Roma, 4 agosto 2025 – Dopo oltre un decennio di ricerche, è stato identificato il responsabile dell’epidemia che ha decimato quasi 6 miliardi di stelle marine, un fenomeno senza precedenti nella storia marina conosciuta. Un ceppo batterico della specie Vibrio pectenicida è stato riconosciuto come l’agente causale di questa devastante malattia, definita “malattia debilitante delle stelle marine”. Lo studio, pubblicato su Nature Ecology & Evolution e condotto da un team internazionale guidato dal Hakai Institute e dall’Università della British Columbia in Canada, rappresenta un passo cruciale per la tutela degli ecosistemi marini colpiti.
La malattia debilitante delle stelle marine: sintomi e impatti ecologici
La malattia si manifesta inizialmente con lesioni esterne sulle stelle marine, per poi provocare, nell’arco di circa due settimane, la morte degli animali “sciogliendo” i loro tessuti e causando la perdita delle braccia. Tra le specie più colpite figura la stella marina girasole, capace di sviluppare fino a 24 braccia e di raggiungere dimensioni simili a quelle di una ruota di bicicletta: oltre il 90% delle popolazioni di questa specie è stato spazzato via dall’epidemia.
Melanie Prentice, prima autrice dello studio, evidenzia come “la perdita di miliardi di stelle marine modifichi profondamente le dinamiche ecologiche marine”. In assenza di stelle marine girasole, infatti, le popolazioni di ricci di mare crescono incontrollate, determinando la distruzione delle foreste di alghe, habitat essenziali per numerose specie marine e fondamentali per gli equilibri dell’ecosistema, con conseguenze anche per le attività umane che dipendono da queste risorse.

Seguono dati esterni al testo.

-- ==== Sys2Proof/Machine/Lanes.lean ====
section
/-! DEFINITION. Serial lanes (R463 to R494): bring-up, alignment markers, drops and retraining, adaptation, test modes,
the PZ220 leaf, and the meanings of these families' commands. -/

namespace Sys2Proof.Machine

/-! ## Lane states (R494) and the lane record -/

def lnOFF : Nat := 0
def lnNO_PEER : Nat := 1
def lnDETECT : Nat := 2
def lnTRAIN_BASE : Nat := 3
def lnRATE_CHANGE : Nat := 4
def lnTRAIN_TARGET : Nat := 5
def lnCHECK : Nat := 6
def lnACTIVE : Nat := 7
def lnSPARE : Nat := 8
def lnRETRAIN : Nat := 9
def lnFAILED : Nat := 10
def lnTEST : Nat := 11
def lnBLIND : Nat := 12

/-- A lane at the start of bring-up. -/
def Lane.rest : Lane :=
  { train := 0, peerReady := false, peerRates := 0, peerTarget := none, target := none, status := [0, 0, 0]
    checked := none, checking := false, want := false, listed := false, peerListed := false, reject := false
    peerDrop := false, admin := 0, windows := 0, prbsWindows := 0, skew := 0 }

/-- Lane n. -/
def State.lane (s : State) (n : Nat) : Lane := tabGet s.lanes.lanes Lane.rest n

/-- Stores lane n. -/
def State.setLane (s : State) (n : Nat) (x : Lane) : State := { s with lanes.lanes := tabSet s.lanes.lanes n x }

/-- The state code of lane n. -/
def State.lnState (s : State) (n : Nat) : Nat := s.get Fld.LANE_Ln_STAT.STATE n

/-- The power state of a lane state (R483). -/
def pstate (st : Nat) : Nat := if st = lnSPARE then 1 else if st = lnOFF || st = lnNO_PEER || st = lnFAILED then 2 else 0

/-- Lanes of port p: 0 East, 1 West (R463). -/
def portLanes (p : Nat) : List Nat := (List.range 4).map (4 * p + ·)

/-- Puts lane n into a state, with its power state and the port's SPARE bit. -/
def State.laneTo (s : State) (n st : Nat) : State :=
  let s := (s.put Fld.LANE_Ln_STAT.STATE st n).put Fld.LANE_Ln_STAT.PSTATE (pstate st) n
  let p := n / 4
  let mask := (portLanes p).foldl (fun a i => a + if s.lnState i = lnSPARE then 2 ^ (i % 4) else 0) 0
  s.put Fld.LANE_Pp_STAT.SPARE mask p

/-- Lanes of port p in a state. -/
def State.lanesIn (s : State) (p st : Nat) : List Nat := (portLanes p).filter fun n => s.lnState n == st

/-- The rate code of port p while it is up, else 0. -/
def State.portRate (s : State) (p : Nat) : Nat := if s.portUp p then s.get Fld.LANE_Pp_STAT.RATE p else 0

/-- Port p carries a PZ220 leaf by the active Pattern (R484). -/
def State.leafPort (s : State) (p : Nat) : Bool :=
  match s.banks.act with
  | none => false
  | some q => (if p = 0 then q.cluster.leafE else q.cluster.leafW) == s.hubId && s.hubId != 0xFF

/-- Lanes that the port joins (R475). -/
def State.laneMax (s : State) (p : Nat) : Nat :=
  match s.banks.act with
  | none => 4
  | some _ => match (s.segment p).1 with
    | 0 => 4
    | k => k

/-- Lane n starts at DETECT at a rate (R471, R472, R479). -/
def State.detect (s : State) (n rate : Nat) : State :=
  let s := s.setLane n { Lane.rest with admin := (s.lane n).admin }
  let s := ((s.put Fld.LANE_Ln_STAT.BLOCK_LOCK 0 n).put Fld.LANE_Ln_STAT.PEER_VALID 0 n).put Fld.LANE_Ln_STAT.RATE rate n
  (s.put Fld.LANE_Ln_STAT.MODE8B 0 n).laneTo n lnDETECT

/-- Lane n goes to OFF. -/
def State.laneOff (s : State) (n : Nat) : State :=
  let s := s.setLane n { Lane.rest with admin := (s.lane n).admin }
  let s := (s.put Fld.LANE_Ln_STAT.BLOCK_LOCK 0 n).put Fld.LANE_Ln_STAT.MODE8B 0 n
  s.laneTo n lnOFF

/-- Lane 0 of a leaf port in BLIND (R484, R485): 6.25 Gbit/s, 8b/10b, the preset of R492. -/
def State.laneBlind (s : State) (n : Nat) : State :=
  let k := s.policy 0x0308 2
  let s := s.setLane n { Lane.rest with admin := (s.lane n).admin }
  let s := ((s.put Fld.LANE_Ln_STAT.BLOCK_LOCK 0 n).put Fld.LANE_Ln_STAT.PEER_VALID 0 n).put Fld.LANE_Ln_STAT.RATE 1 n
  let s := ((s.put Fld.LANE_Ln_EQ.FFE_PRE 0 n).put Fld.LANE_Ln_EQ.FFE_MAIN (63 - 2 * k) n).put Fld.LANE_Ln_EQ.FFE_POST (2 * k) n
  (s.put Fld.LANE_Ln_STAT.MODE8B 1 n).laneTo n lnBLIND

/-- Lane n is fused off: the PZH4804 has two lanes a port (R463). -/
def State.fusedLane (s : State) (n : Nat) : Bool := s.small && decide (2 ≤ n % 4)

/-- Bring-up of lane n from the beginning: R471 at a rate, or on a leaf port R484. A fused lane has none (R2). -/
def State.laneRestart (s : State) (n rate : Nat) : State :=
  if s.fusedLane n then s else
  if s.leafPort (n / 4) then (if n % 4 = 0 then s.laneBlind n else s.laneOff n) else s.detect n rate

/-- GLB_DEGRADED.LANE and SEGMENT against the declared segments (R477, R479). -/
def State.laneDegraded (s : State) : State :=
  let declared := [0, 1].filter fun p => (s.segment p).1 != 0 && !s.leafPort p
  let members := fun (p : Nat) => (s.lanesIn p lnACTIVE).length
  let lane := declared.any fun p => decide (members p < (s.segment p).1)
  let seg := declared.any fun p => !s.portUp p
  let s := if s.is Fld.GLB_DEGRADED.LANE == lane then s
    else s.degrade Fld.GLB_DEGRADED.LANE Fld.GLB_DEGRADED_STICKY.LANE lane
  if s.is Fld.GLB_DEGRADED.SEGMENT == seg then s
  else s.degrade Fld.GLB_DEGRADED.SEGMENT Fld.GLB_DEGRADED_STICKY.SEGMENT seg

/-- Port p is down: every lane that is neither off by command nor under test restarts at DETECT at 3.125 Gbit/s (R479). -/
def State.portRestart (s : State) (p : Nat) : State :=
  let s := s.forEach (portLanes p) fun n s =>
    let s := s.put Fld.LANE_Ln_STAT.MEMBER 0 n
    if s.lnState n = lnTEST || (s.lane n).admin = 2 then s else s.laneRestart n 0
  (s.put Fld.LANE_Pp_STAT.RATE 0 p).put Fld.LANE_Pp_STAT.SKEW 0 p
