/-- The modulator word of a position in a period (R230, R543). -/
def podWord (k v q : Nat) (ovl : Bool) (range : Nat) (gs : Bool) : Nat :=
  let lvl := if 5 ^ k ≤ v then 4 else (v / 5 ^ q % 5 + 6) % 8
  lvl + 8 * b2n ovl + 16 * range + 64 * b2n gs

/-- Stores the four words of position q of a slice. -/
def State.slicePos (s : State) (p q k0 whole ovl : Nat) (rev : Option Nat) : State :=
  let x := s.fport p
  let k := (channelsOf s.patUnits p 0).length
  let b := sliceBits k
  let mine := match rev with
    | some r => if r % 8 = q then some (field r 3 2, field r 5 2) else none
    | none => none
  let old := x.ranges.getD q 0
  let until_ := x.gsettle.getD q 0
  let rangeOf := fun t => match mine with
    | some (t0, r) => if t0 ≤ t then r else old
    | none => old
  let gsOf := fun t => decide (k0 + t < until_) || (match mine with | some (t0, _) => decide (t0 ≤ t) | none => false)
  let c := s.chainAt p q
  let add := fun (m : Tab Nat) (t : Nat) =>
    tabSet m (k0 + t) (podWord k (whole / 2 ^ (b * t) % 2 ^ b) q (bit ovl q) (rangeOf t) (gsOf t))
  let s := s.setChain c { s.chain c with podIn := (List.range 4).foldl add (s.chain c).podIn }
  match mine with
  | some (t0, r) =>
    s.setFport p { x with ranges := (padList 8 x.ranges).set q r, gsettle := (padList 8 x.gsettle).set q (k0 + t0 + 6) }
  | none => s
where
  padList (n : Nat) (l : List Nat) : List Nat := (l ++ List.replicate n 0).take n

/-- SLICE: `first` of its tick, with a range `event`; `bytes` run from IDX to CRC (R541 to R543). -/
def execSlice (port : Nat) (first event : Bool) (bytes : List Byte) (s : State) : Host.Outcome State Fault Refusal :=
  if s.lstate port != fpBOUND then .next s else
  let x := s.fport port
  let k := (channelsOf s.patUnits port 0).length
  let l := sliceBytes k
  let len := 3 + l + b2n event
  match x.tick with
  | none => .next s
  | some m =>
    let (s, x, m) := if first && !x.sawTick then
        (s.missSlices port (s.slicesPerTick port - x.slice), { x with tick := some (m + 1), slice := 0 }, m + 1)
      else (s, x, m)
    let x := { x with sawTick := if first then false else x.sawTick }
    if bytes.length != len || crc8 (bytes.take (len - 1)) != fb bytes (len - 1) then
      .next ((s.setFport port { x with slice := x.slice + 1 }).missSlices port 1)
    else
      let gap := (fb bytes 0 + 256 - x.slice % 256) % 256
      let i := x.slice + gap
      let s := (s.missSlices port gap).setFport port { x with slice := i + 1 }
      if s.nPer / 4 ≤ i then .next s else
      let rev := if event then some (fb bytes (2 + l)) else none
      let whole := leAt bytes 1 l
      let ovl := fb bytes (1 + l)
      .next (s.forEach (List.range k) fun q s => s.slicePos port q (m * s.nPer + 4 * i) whole ovl rev)

/-- What a TICK block reports of one pod output (R457, R459, R544). -/
def State.podOutput (s : State) (u : PatUnit) (b : List Byte) : State :=
  let o := u.inst
  let s := (s.put Fld.SLU_Oo_APPLIED.WORD (leAt b 0 3 * 256) o).put Fld.SLU_Oo_STAT.WIN_HUB (fb b 3) o
  let s := s.put Fld.SLU_Oo_STAT.STATE (fb b 5) o
  let p := (o - 16) / 4
  match s.banks.act with
  | none => s
  | some pat =>
    match pat.cluster.duals.find? fun d => d.port == p && (d.primary == s.hubId || d.secondary == s.hubId) with
    | none => s
    | some d =>
      if s.hubState != stRun then s else
      let other := if d.primary == s.hubId then d.secondary else d.primary
      let there := bit (fb b 4) (if other < s.hubId then 0 else 1)
      let x := s.slu o
      let old := (x.silent ++ List.replicate 8 0).take 8
      let n := if there then 0 else old.getD 7 0 + 1
      let gone := if there then x.gone.filter (· != 7) else x.gone
      let s := s.setSlu o { x with silent := old.set 7 n, gone := gone }
      s.when (gone != x.gone) (·.partnerDegraded)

Le difficoltà nell’identificazione del batterio patogeno
Individuare la causa della malattia si è rivelato complesso a causa della somiglianza dei sintomi con altre patologie e risposte a fattori di stress delle stelle marine. I ricercatori hanno esaminato numerosi potenziali agenti patogeni, inclusi vari virus, fino a isolare il Vibrio pectenicida nel fluido corporeo degli esemplari malati. Questo risultato è frutto di un lavoro durato quattro anni, che apre la strada a future strategie di conservazione e intervento per salvare queste specie e gli habitat marini associati.
Le nuove conoscenze sul ruolo di questo ceppo batterico sono fondamentali per comprendere e contrastare una delle più gravi crisi biologiche marine osservate, con rilevanti implicazioni per la biodiversità e la salute degli ecosistemi costieri.